Wednesday, July 14, 2010

when non-priests pray – as Spirit making a world habitable

Here in an excerpt from my recent paperWhen non-priests pray: A conversation between Sarah Coakley and Bono Vox regarding incorporative pneumatology and priestly prayer.

Yet at the heart of the incorporative pneumatology of Romans 8 is that of the Spirit at work in all creation, in spaces and places both inside and outside ecclesial. Such Spirit-ed activity makes sense of a number of “non-priestly” stories within the Biblical narrative. Consider Melchizedek in the Abrahamic narrative (Genesis 14), Balaam’s blessing of Israel (Numbers 22-24) and the worship of the Magi (Matthew 2). All of these are moments in which people outside the faith community offers public prayer. All can be claimed to be some expression of the activity of God’s Spirit.

Bono has often been called a prophet. Yet the argument that “Mysterious ways” is a call to worship suggests that Bono, arms raised, is serving as a contemporary cultural priest.

Bruce Marshall in The Holy Spirit: Classic and Contemporary Readings, conceives the Spirit as the One who works to make the world “habitable.” Such an approach to pneumatology provides one final way in which to analyse the U2 concert I experienced.

It is significant that at a number of points throughout the concert, Bono invited those gathered to pray. They were invited at the beginning of the song “Sunday, Bloody, Sunday,” to listen to a recording of Radio Tehran. Such can be framed as an invitation to lament.

They were invited during “Walk On” to send prayers to Aung San Suu Kyi in her quest for freedom. This invitation comes in the form of a bodily action, to touch our heart and to send our love.

Using liturgical language, in “Mysterious Ways” Bono called those gathered to worship, to “move with her.” During “Sunday, Bloody, Sunday,” those gathered were invited to engage in lament, while during “Walk On” those gathered were invited to “pray for others” and finally to make an “Offering” by texting their support for the One campaign.

Is this not the work of the Spirit, inviting all of creation, those inside and outside the church, to participate in a world made habitable – in which people say yes to the divine, hear the cry of the oppressed, pray for those held captive and offer ourselves in the quest for justice?
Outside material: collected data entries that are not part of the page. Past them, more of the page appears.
-- ==== Sys2Proof/Machine/Buffer.lean ====
section
/-! DEFINITION. Buffer DRAM with its symbol code (R533 to R539), the block cache (R543 to R550), scrubs (R541, R542), and the rows of the
Cistern and the device log that use it (R520, R521, R525). -/

namespace Sys2Proof.Machine

/-! ### What a unit holds (Tables 13.2 and 13.3) -/

def mib : Nat := 2 ^ 20

/-- The staged-write list entry whose data or whose own place a unit holds (R539). An entry lies at 32 × (SEQ mod 4,194,304) in the list's
region (log entry 20). -/
def Chip.stagedAt (c : Chip) (u : Nat) : Option Staged :=
  c.buf.staged.find? (fun e => slotAddr e.slot / 4096 == u / 64 || (736 * mib + 32 * (e.seq % 4194304)) / 64 == u)

/-- The entry is the first to be cut at the next warm reset, unless an earlier one is (R561). -/
def Chip.cutAt (c : Chip) (seq : Nat) : Chip :=
  let order := c.buf.staged.map (·.seq)
  let place := fun s => (order.findIdx? (· == s)).getD order.length
  let keep := c.buf.cutSeq.any (fun s => decide (place s < place seq))
  if keep then c else { c with buf := { c.buf with cutSeq := some seq } }

/-- Mark the words of a run of places as uncorrectable; `i` counts from the head. -/
def spoilWords (lo n i : Nat) (ws : List WWord) : List WWord :=
  ws.mapIdx (fun j w => if lo ≤ i + j ∧ i + j < lo + n then { w with corrupt := true } else w)

def spoilItems (lo n : Nat) : Nat → List (List WWord) → List (List WWord)
  | _, [] => []
  | i, it :: t => spoilWords lo n i it :: spoilItems lo n (i + it.length) t

/-- The eight words that unit `u` holds of a deep-cistern cell are uncorrectable (R517). -/
def Chip.spoilDeep (c : Chip) (u : Nat) : Chip :=
  let off := 64 * u - c.fld CIS_DEEP_BASE_BASE * mib
  let cell := off / 128
  c.core.cis.foldl (fun c k =>
    match k.2.mid.findIdx? (fun x => x.deep == some cell) with
    | none => c
    | some i =>
      let w := weirKey (1 + k.1 % 2) (k.1 / 2)
      let lo := (c.cellPlaces k.1 i).1 + 8 * (off / 64 % 2)
      c.setWeir w { c.weir w with items := spoilItems lo 8 0 (c.weir w).items }) c

/-- What an uncorrectable read of unit `u` brings about, by what the unit holds (Table 13.3). Records of a volume, which State holds, are found
again as they stand (log entry 21). -/
def Chip.ueOutcome (c : Chip) (u : Nat) : Chip :=
  let a := 64 * u
  match c.stagedAt u with
  | some e => (((c.mark BUF_LAST_UE_STAGED).mark BUF_EVENT_UE_STAGED).cutAt e.seq).enterFatal 2
  | none =>
    let c := c.setFld BUF_LAST_UE_STAGED 0
    let deep := c.fld CIS_DEEP_BASE_BASE * mib
    if 18 * 1024 * mib ≤ a then
      { c with buf := { c.buf with store := c.buf.store.filter (fun x => x.off / 4096 != a / 4096) } }
    else if deep ≤ a ∧ a < deep + c.fld CIS_DEEP_SIZE_SIZE * mib then c.spoilDeep u
    else if mib ≤ a ∧ a < 2 * mib then c.bufWrite a (List.replicate 64 0)
    else if 3 * mib ≤ a ∧ a < 8 * mib then c.bufWrite a factoryEntry.bytes
    else if 48 * mib ≤ a ∧ a < 576 * mib then
      let v := (a - 48 * mib) / (33 * mib)
      let first := 2 ^ 28 * v + (a - 48 * mib) % (33 * mib) * 4
      { c with path := { c.path with map := c.path.map.filter (fun x => x.1 < first || first + 256 ≤ x.1) } }
    else if 576 * mib ≤ a ∧ a < 608 * mib then
      let p := (a - 576 * mib) / (2 * mib)
      let f := c.frm p
      c.setFrm p { f with assembly := f.assembly.eraseIdx ((a - 576 * mib) % (2 * mib) / 0x40000) }
    else if 608 * mib ≤ a ∧ a < 736 * mib then
      match c.path.accs[(a - 608 * mib) / 32768]? with
      | some k => c.setAcc k.1 { k.2 with rows := [], added := [], toRead := k.2.toRead ++ k.2.added }
      | none => c
    else c

/-! ### Reading and writing units (R534 to R538) -/

/-- Change the data symbols of a unit. -/
def Chip.patchUnit (c : Chip) (u : Nat) (off : List (Nat × Nat)) : Chip :=
  (off.filter (fun e => decide (e.1 < 64))).foldl
    (fun c e => c.putBytes (64 * u + e.1) [c.byte (64 * u + e.1) ^^^ BitVec.ofNat 8 e.2]) c

/-- A unit was corrected and is written back (R536). -/
def Chip.noteCe (c : Chip) (u : Nat) (dev : Option Nat) : Chip :=
  let c := ((c.inc BUF_CE_UNITS_COUNT).inc BUF_CE_WRITEBACKS_COUNT).mark BUF_EVENT_CE
  let c := ((c.setFld BUF_LAST_CE_ADDR (64 * u)).setFld BUF_LAST_CE_DEVICE (dev.getD 15)).setFld BUF_LAST_CE_SUBCH (u % 8)
  if dev.isSome then (c.inc BUF_CE_DEVICE_UNITS_COUNT).mark BUF_EVENT_CE_DEVICE else c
Posted by steve at 08:14 AM

3 Comments

  1. mmm – yes

    Comment by Sarah Agnew — July 14, 2010 @ 11:50 am

  2. I with you brother! One of the most moving spiritual experiences I’ve had was at the Port Fairy Folk Festival where the gospel was sung sometimes at the expense of the institutional church. But, hey, that’s not new, Jesus sang the same song in his day. The God of the universe is far larger than any of our theologies or dare I say it, religions. And GodLove is always to be found in the most surprising of places if we take our religious tinted glasses off. Surely the only question to ask is -does the experience, religious or secular, bring us into closer relationship with GodLove. Ah well enough of this heresy. God’s shalom to you. Tony.

    Comment by Tony Duncan — July 22, 2010 @ 11:10 am

  3. Thanks Tony. Appreciate the experience you share.

    It does raise a question – “how do we discern the shape of “GodLove”” to use your phrase? What are the values and criteria we use, and where do they come from?

    To be provocative, drugs like E give a sense of PLUR – peace, love and respect. They are used at rock concerts. Is that “Godlove” you talk about?

    It’s fascinating and what I was trying to wrestle with in the paper, of which what I posted was just a fragment.